Court Opinion

ID: 9574517
Source: CourtListenerOpinion
Date Created: 2023-08-21 21:05:40.196179+00
Date Added: 2024-06-11T12:44:40.319055
License: Public Domain

HENDERSON, Justice
(specially concurring).
A jury trial must be fair for it is a determination of the basic rights afforded under our State and Federal Constitutions.
Was the conduct before us so clearly prejudicial that it constituted prejudicial error depriving Ravellette of a fair trial?
There were repeated warnings by the trial judge to trial counsel concerning violations of the order in limine. As a result of questions propounded by counsel, the jury heard evidence which the trial court had forbidden to be heard. This Court should not condone repeated transgressions.
Lapasinskas v. Quick, 17 Mich.App. 733, 170 N.W.2d 318 (1969), is heavily relied upon by this Court, as an authority, in reviewing the propriety of the trial court’s decision to not grant a mistrial. This ease is 25 years old and is in the Michigan Court of Appeals. The Supreme Court of Michigan is the highest court in that state. In reading that case, it appears that the Lapasinskas Court has a different scope of review than the highest court of this state has previously adopted. It has adopted: “Once the question is asked, the harm is done.” Lapasinskas, 170 N.W.2d at 319. South Dakota has no such rule. Lapasinskas, at 320-321, elaborates more fully on the “once the question is asked, the harm is done” rule by expressing further:
We have no way of knowing whether the defendants’ injection of this issue influenced the jury or whether the trial judge’s cautionary instruction in fact removed any effect adverse to plaintiffs claim. [Citations omitted.] We cannot say that the verdict in this case might not have been different had this prejudicial issue not been adverted to by the defendants. (Emphasis supplied mine.)

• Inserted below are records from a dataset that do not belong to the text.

/-- 2NNN with room on the stack: the return address goes to Stack[SP], SP counts one more (D7), pc takes the address. -/
def Obligations.CallPushesReturnAddress : Prop :=
  ∀ nnn : Addr12, decode (0x2#4 ++ nnn) = .ok (.call nnn) ∧
    ∀ s : State, s.sp.toNat < 16 → ∃ t, exec (.call nnn) s = .next t ∧ t.pc.toNat = nnn.toNat ∧
      t.sp.toNat = s.sp.toNat + 1 ∧ t.stackEntry s.sp = some s.pc ∧
      (∀ k, k ≠ s.sp → t.stackEntry k = s.stackEntry k) ∧
      { t with pc := s.pc, sp := s.sp, stack := s.stack } = s

/-- 00EE with a call outstanding: SP counts one less, pc takes the entry SP then names, which stays in the stack (D7). -/
def Obligations.ReturnPopsAddress : Prop :=
  decode 0x00EE#16 = .ok .ret ∧
    ∀ s : State, 0 < s.sp.toNat → s.sp.toNat ≤ 16 → ∃ t, exec .ret s = .next t ∧ t.sp.toNat = s.sp.toNat - 1 ∧
      s.stackEntry t.sp = some t.pc ∧ { t with pc := s.pc, sp := s.sp } = s

/-- Sixteen nested calls succeed, a call on a full stack is a fatal overflow, a return on an empty one a fatal underflow,
and neither error moves SP or touches an entry. -/
def Obligations.StackHoldsSixteenCalls : Prop :=
  (∀ (targets : List Addr12) (s : State), s.sp = 0#8 → s.status = .running → targets.length ≤ 16 →
    ∃ t, execAll (targets.map .call) s = .next t ∧ t.sp.toNat = targets.length ∧ t.status = .running) ∧
  (∀ (nnn : Addr12) (s : State), s.sp = 16#8 → ∃ t, exec (.call nnn) s = .next t ∧ t.status = .fatal ∧
    t.cause = .stackOverflow ∧ t.sp = s.sp ∧ t.stack = s.stack) ∧
  (∀ s : State, s.sp = 0#8 → ∃ t, exec .ret s = .next t ∧ t.status = .fatal ∧ t.cause = .stackUnderflow ∧
    t.sp = s.sp ∧ t.stack = s.stack)

/-- The stack errors take the fatal entry with FAULT_INFO 0 (what it records: D6). SP above 16 is a state no rule gives a
meaning; there the model stops by name (log 8, the model's own). -/
def Obligations.StackErrorsEndFatal : Prop :=
  (∀ (nnn : Addr12) (s : State), s.sp = 16#8 →
    ∃ t, exec (.call nnn) s = .next t ∧ EndsFatal s t (0x2#4 ++ nnn) .stackOverflow 0) ∧
  (∀ s : State, s.sp = 0#8 → ∃ t, exec .ret s = .next t ∧ EndsFatal s t 0x00EE#16 .stackUnderflow 0) ∧
  (∀ (nnn : Addr12) (s : State), 16 < s.sp.toNat →
    exec (.call nnn) s = .fault .stackPointerIllegal ∧ exec .ret s = .fault .stackPointerIllegal)

/-- A return undoes a call, whatever the called code did that left SP and the stack as the call left them: pc is back
at the instruction after the call, SP at its value before it, and no stack entry differs but the one the call wrote,
Stack[SP] (D7, log 29). -/
def Obligations.ReturnUndoesCall : Prop :=
  ∀ (nnn : Addr12) (s t u : State), s.sp.toNat < 16 → exec (.call nnn) s = .next t → u.sp = t.sp → u.stack = t.stack →
    ∃ w, exec .ret u = .next w ∧ w.pc = s.pc ∧ w.sp = s.sp ∧
      (∀ k : Byte, k ≠ s.sp → w.stackEntry k = s.stackEntry k) ∧ { w with pc := u.pc, sp := u.sp } = u

/-! ### Index register and memory -/

/-- ANNN and FX29: I takes the address, or five times V[X], all eight bits of it. -/
def Obligations.IndexLoads : Prop :=
  (∀ nnn : Addr12, decode (0xA#4 ++ nnn) = .ok (.ldI nnn) ∧
    ∀ s : State, ∃ t, exec (.ldI nnn) s = .next t ∧ t.i.toNat = nnn.toNat ∧ { t with i := s.i } = s) ∧
  (∀ x : Reg, decode (0xF#4 ++ x ++ 0x29#8) = .ok (.ldFont x) ∧
    ∀ s : State, ∃ t, exec (.ldFont x) s = .next t ∧ t.i.toNat = (s.readV x).toNat * 5 ∧ { t with i := s.i } = s)

/-- FX1E: a 16-bit wrap, no mask to 12 bits, no flag (D8). -/
def Obligations.IndexAddWrapsAt16Bits : Prop :=
  ∀ x : Reg, decode (0xF#4 ++ x ++ 0x1E#8) = .ok (.addI x) ∧
    ∀ s : State, ∃ t, exec (.addI x) s = .next t ∧ t.i.toNat = (s.i.toNat + (s.readV x).toNat) % 65536 ∧
      { t with i := s.i } = s

/-- FX33 inside memory: hundreds, tens and units at I, I + 1, I + 2; no other byte, and I, unchanged (range: D9). -/
def Obligations.BcdStoresThreeDigits : Prop :=
  ∀ x : Reg, decode (0xF#4 ++ x ++ 0x33#8) = .ok (.ldBcd x) ∧
    ∀ s : State, Memory.wf s.mem = true → s.i.toNat + 2 ≤ 0xFFF → ∃ t, exec (.ldBcd x) s = .next t ∧
      (t.byte s.i.toNat).toNat = (s.readV x).toNat / 100 ∧
      (t.byte (s.i.toNat + 1)).toNat = (s.readV x).toNat / 10 % 10 ∧
      (t.byte (s.i.toNat + 2)).toNat = (s.readV x).toNat % 10 ∧
      (∀ a, a < s.i.toNat ∨ s.i.toNat + 2 < a → t.byte a = s.byte a) ∧ { t with mem := s.mem } = s

/-- FX55 inside memory: V[0] to V[X], inclusive, at I to I + X; no other byte, and I, unchanged (range: D9). -/
def Obligations.StoreRegistersWritesRange : Prop :=
  ∀ x : Reg, decode (0xF#4 ++ x ++ 0x55#8) = .ok (.storeRegs x) ∧
    ∀ s : State, Memory.wf s.mem = true → s.i.toNat + x.toNat ≤ 0xFFF → ∃ t, exec (.storeRegs x) s = .next t ∧
      (∀ r : Reg, r.toNat ≤ x.toNat → t.byte (s.i.toNat + r.toNat) = s.readV r) ∧
      (∀ a, a < s.i.toNat ∨ s.i.toNat + x.toNat < a → t.byte a = s.byte a) ∧ { t with mem := s.mem } = s

/-- FX65 inside memory: V[0] to V[X], inclusive, from I to I + X; no other register, and I and memory, unchanged (range:
D9). -/
def Obligations.LoadRegistersReadsRange : Prop :=
  ∀ x : Reg, decode (0xF#4 ++ x ++ 0x65#8) = .ok (.loadRegs x) ∧
    ∀ s : State, s.i.toNat + x.toNat ≤ 0xFFF → ∃ t, exec (.loadRegs x) s = .next t ∧
      (∀ r : Reg, t.readV r = if r.toNat ≤ x.toNat then s.byte (s.i.toNat + r.toNat) else s.readV r) ∧
      { t with v := s.v } = s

Regarding the scope of review on motions for mistrial, the law is well settled in South Dakota; such a motion is committed to the discretion of the trial court. This Court will reverse a trial court’s ruling only where that discretion is “clearly abused.” State v. Farley, 290 N.W.2d 491, 494 (S.D.1980). Accord State v. Michalek, 407 N.W.2d 815, 818 (S.D.1987). Thus, on the scope of review in regard to motions for mistrial, there exists precedent in this Court. It is the duty of a court of last resort to abide by its former decisions and not to vary, change, or depart from them unless it is convinced former decisions were wrongly decided. I would abide in our own decisions which are governing precedent.
Applying precedent, it appears this case should be reversed.
“Prejudicial error” is error which in all probability must have produced some effect upon the jury’s verdict and is harmful to the substantial rights of the party assigning it.
Michalek, 407 N.W.2d at 818. Michalek draws on precedent of 30 years ago: State v. Reddington, 80 S.D. 390, 125 N.W.2d 58 (1963).
As factually detailed by Circuit Judge Bradshaw, the forbidden evidence, heard by the jury, produced some effect upon the jury’s verdict.
*431In all other matters, I outright concur in the majority opinion.